My previous post gives an overview of the FreeIPA on OpenShift project. In particular, it explains our decision to use a “monolithic” systemd-based container. That implementation approach exposed capability gaps in OpenShift and led to a long running series of investigations. I wrote up the results of these investigations across several blog posts, summarised here:

OpenShift and user namespaces §

I observed that OpenShift (4.6 at the time) did not isolate containers in user namespaces. I noted that KEP-127 proposes user namespace support for Kubernetes (it is still being worked on). CRI-O had also recently added support for user namespaces via annotations.

User namespaces in OpenShift via CRI-O annotations §

I tested CRI-O’s annotation-based user namespace support on OpenShift 4.7 nightlies. I found that the runtime creates a sandbox with a user namespace and the expected UID mappings. I also found that it is necessary to override the net.ipv4.ping_group_range sysctl. Also, the SCC enforcement machinery does not know about user namespaces and therefore the account that creates the container requires the anyuid SCC. These deficiencies still exist today.

User namespace support in OpenShift 4.7 §

I continued my investigation after the release of OpenShift 4.7. With the aforementioned caveats, user namespaces work. I also noted an inconsistent treatment of securityContext: specifying runAsUser in the PodSpec maps the container’s UID 0 to host UID 0—a dangerous configuration.

More recently, I noticed that the userns-mode annotation I was using included map-to-root=true. I now understand that it is this configuration that causes this mapping behaviour. I no longer consider it particularly serious. Ideally the SCC enforcement should learn about user namespaces, and prevent unprivileged users from creating containers that run as root (or other system accounts) on the host.

Multiple users in user namespaces on OpenShift §

I verified that workloads that run processes under a variety of user accounts work as expected in user namespaces. I did not use a systemd-based workload to verify this.

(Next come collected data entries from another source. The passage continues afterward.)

/-- GANG_STOP_TRIGGER (R314): package time has come to GSTIME with arm set; the snapshots follow once every user bundle that step 1
lets finish has retired. DESIGN CHOICE, log 17. -/
def execGangStopTrigger (s : State) : Out :=
  match s.now with
  | some .gangStopTrigger =>
    if s.gangDue then
      let t := s.dev.gstime
      let s := s.modDev fun d => { d with gsctl := d.gsctl ||| 2, time := if d.time.ult t then t else d.time, gsSnap := true }
      let s := s.listedCtxs.foldl State.stopUser s
      .next (if s.gangSettles then s else s.gangSnapshot)
    else if s.dev.gsSnap ∧ ¬s.gangSettles then .next s.gangSnapshot
    else .next s
  | _ => .next s

/-- GANG_RELEASE (R316): stopped and arm are cleared; launch claims and copy units go on. A release before step 1 of the stop has settled
takes the snapshots of step 2 then: DESIGN CHOICE, log 111. -/
def execGangRelease (s : State) : Out :=
  match s.now with
  | some .gangRelease =>
    let s := if s.dev.gsSnap then s.gangSnapshot else s
    let s := s.modDev fun d => { d with gsctl := d.gsctl &&& ~~~(3 : Dword) }
    .next (s.listedCores.foldl (fun s c => (s.wakeEngines c).post (.launchClaim c)) s)
  | _ => .next s

/-! ## Shootdown (R325-R327) -/

def State.setSdq (s : State) (n : BitVec 5) (q : Sdq) : State := s.modDev fun d => { d with sdq := tableSet d.sdq n.toNat q }

/-- The kind of a descriptor, its ASN, and whether the table of R326 allows it in a slot. -/
def sdKind (w : Vector Dword 4) : Nat := (slice 0 4 w[0]).toNat
def sdAsn (w : Vector Dword 4) : BitVec 16 := slice 16 16 w[0]
def sdAllowed (n : BitVec 5) (w : Vector Dword 4) : Bool :=
  sdKind w ≤ 4 && (sdKind w != 4 || n == 16) && slice 4 12 w[0] == 0 && w[3].toNat % 8 == 0

/-- A cached leaf lies in the range of a descriptor; size 0 means every address (R326). -/
def TlbEntry.inRange (e : TlbEntry) (w : Vector Dword 4) : Bool :=
  let lo := e.vpn * 4096 / 2 ^ e.shift * 2 ^ e.shift
  w[2] == 0 || (lo < w[1].toNat + w[2].toNat && w[1].toNat < lo + 2 ^ e.shift)

/-- A cached leaf that a request drops. -/
def TlbEntry.shotBy (e : TlbEntry) (w : Vector Dword 4) : Bool :=
  match sdKind w with
  | 0 => true
  | 1 => !e.global && e.asn == sdAsn w
  | 2 => (e.global || e.asn == sdAsn w) && e.inRange w
  | 3 => e.inRange w
  | _ => false

/-- A cached address-space entry that a request drops. -/
def AsEntry.shotBy (e : AsEntry) (w : Vector Dword 4) : Bool :=
  match sdKind w with
  | 0 => true
  | 1 => e.asn == sdAsn w
  | 2 => e.asn == sdAsn w
  | 3 => true
  | _ => false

systemd containers on OpenShift with cgroups v2 §

I observed that systemd-based workloads run successfully in OpenShift when executed as UID 0 on the host. Such containers can only be created by accounts granted privileged SCCs (e.g. anyuid). When running the container under other UIDs, systemd can’t run because it does not have write permission on the container’s cgroup directory.

Using runc to explore the OCI Runtime Specification §

I investigated how runc (the OCI runtime used in OpenShift) operates, and how it creates cgroups. I identified some potential ways to change the ownership of the container cgroup to the container’s UID 0.

systemd, cgroups and subuid ranges §

I discovered that the systemd transient unit API (which runc uses to create container cgroups) allows specifying a different owner for the new cgroup. Unfortunately, the user must be “known”, in the form of a passwd entity via NSSwitch. A proposal to relax this requirement was provisionally rejected. Other approaches include writing an NSSwitch module to synthesise passwd entities for subuids, or modifying runc to chown(2) the container cgroup after systemd creates it. I decided to experiment with the latter approach.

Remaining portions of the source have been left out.